Autor: "Was heißt denn das Unterstützung, also was konkret würdest du dir da wünschen?"
"Weiß nicht, mehr Förderung und so, mehr Lehrkräfte und alles."
Von einem "Nachwuchsproblem" will der Deutsche Fischereiverband nicht sprechen. Doch Zahlen der Bundesarbeitsagentur zeigen: In den letzten Jahren kam unter den in Nürnberg gemeldeten Ausbildungsplätzen als Küstenfischer gerade mal ein Bewerber auf zwei Plätze. Und die Daten bestätigen auch den Eindruck, der sich beim Besuch in Rendsburg aufdrängt: Frauen sind in diesem Gewerbe weiterhin die absolute Ausnahme!
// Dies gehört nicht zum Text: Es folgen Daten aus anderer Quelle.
-- ==== Sys2Proof/Machine/Wharf.lean ====
section
/-! DEFINITION.  The Wharf: frame synchronisation, loss of sources, scrubbing and repair, and its commands
(spec/07_wharf.md). -/

namespace Sys2Proof.Machine
open Sys2Proof

/-! ### Input frames (R173, R199, R203, R540) -/

/-- From a frame's start instant to its START (R176, R199): 11 lines for essence form. -/
def startLead (s : State) (bay : Nat) : Int :=
  let x := s.stream bay
  match s.rate x.plane with
  | some q => if x.form = 2 then lineInstant q (switchLines x.format) 11 0 else 0
  | none => 0

/-- A LIVE input stream's frame begins in a barge of a sequence number, arriving at `atNs` of T + E: it is known to its berth, and
has a slot to be written into (R199). -/
def frameBegins (bay seq : Nat) (atNs : Int) (s : State) : State :=
  let s1 := s.onStreamRt bay fun r => { r with frameSeq := wrapAdd 32 r.frameSeq 1, sinceStart := 0, frameDamaged := false }
  if berthed s bay then
    let b := s.berth bay
    let slot := match b.frames.getLast? with
      | some f => (f.slot + 1) % b.slots
      | none => 0
    let f : InFrame := { seq := seq, start := units32 atNs - s.time.e - startLead s bay, slot := slot }
    (s1.onBerth bay fun b => { b with frames := (b.frames ++ [f]).drop (b.frames.length + 1 - (b.slots + 1)) }).onTwin fun t => { t with frames := t.frames ++ [(bay, f)] }
  else s1

/-- δ of a frame against its stream's own plane (R540), its start standing at `ns` of T + E. -/
def ownOffset (s : State) (x : StreamObj) (ns : Int) : Option Int :=
  match s.rate x.plane with
  | none => none
  | some q =>
    let lines := switchLines x.format
    let den : Int := (rateND q).1 * lines
    let len : Int := 1000000000 * (rateND q).2 * lines
    let lead : Int := if x.form = 2 then 11 * 1000000000 * (rateND q).2 else 0
    let grid := divRound (((s.planeRt x.plane).gridPhase - (s.planeRt x.plane).gridE) * 62500) (3 * frac : Nat)
    let y := ((ns - eNs s - grid) * den - lead) % len
    some (divRound (if 2 * y ≤ len then y else y - len) den)

/-- Packets that fit a limit of bytes, each costing what `cost` says, and those left out. [DEDUCED, log 60] -/
def fitPackets (cost : AncPkt → Nat) : Nat → List AncPkt → List AncPkt × List AncPkt
  | _, [] => ([], [])
  | room, k :: r =>
    if cost k ≤ room then let x := fitPackets cost (room - cost k) r; (k :: x.1, x.2) else let x := fitPackets cost room r; (x.1, k :: x.2)

/-- Bytes of a packet as a unit: header, payload, padding (R219, R221); it stands so in a slot's ANC area too. [DEDUCED, log 60] -/
def ancCost (k : AncPkt) : Nat := 4 + (2 * k.words.length + 7) / 4 * 4

/-- A frame in its stowed form: at most 262,144 bytes of packets; and the packets left out (R194). -/
def stowed (f : FrameData) : FrameData × Nat :=
  let x := fitPackets ancCost 262144 f.anc
  ({ f with anc := x.1 }, x.2.length)

/-- A frame of a LIVE input stream is complete at `doneNs` of T + E: its offset is measured, and restoration, its berth and pyramids
take it (R173, R194, R203, R206). [DEDUCED, log 53] -/
def frameCompletes (bay : Nat) (startNs doneNs : Int) (f : FrameData) (s : State) : State :=
  let x := s.stream bay
  let w := stowed f
  let s1 := s.onStreamRt bay fun r => { r with offset := if x.form = 3 then none else ownOffset s x startNs, good := if r.frameDamaged then 0 else min 2 (r.good + 1),
                                               doneAt := some s.elapsed }
  let s2 := if berthed s bay then s1.onBerth bay fun b =>
      { b with ancOverflow := satAdd 16 b.ancOverflow w.2, frames := match b.frames.reverse with
        | g :: r => (({ g with complete := true, damagedLines := f.damaged.length, data := w.1 } : InFrame) :: r).reverse
        | [] => [] }
    else s1
  let s3 := pushFrame bay { seq := (s.streamRt bay).frameSeq, start := units32 doneNs - s.time.e, complete := true, damagedLines := f.damaged.length, data := w.1 } s2
  judgeDrift bay s3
"Ich sag' mal: Gefischt werden wird irgendwo immer!", sagt Rüdiger Bornholdt, der früher selber lange Fischer war. Seit 20 Jahren ist er Fischerei- und Ausbildungsberater bei der Landwirtschaftskammer Schleswig-Holstein. Der 62-Jährige konnte seitdem beobachten, dass seine Branche immer stärker von der Wissenschaft aber auch Umweltschützern beobachtet wird. Das sei richtig so, meint Bornholdt und sagt trotz allem: "Ich denke mal, dass der Beruf des Fischers eine Zukunft hat. Auf alle Fälle!"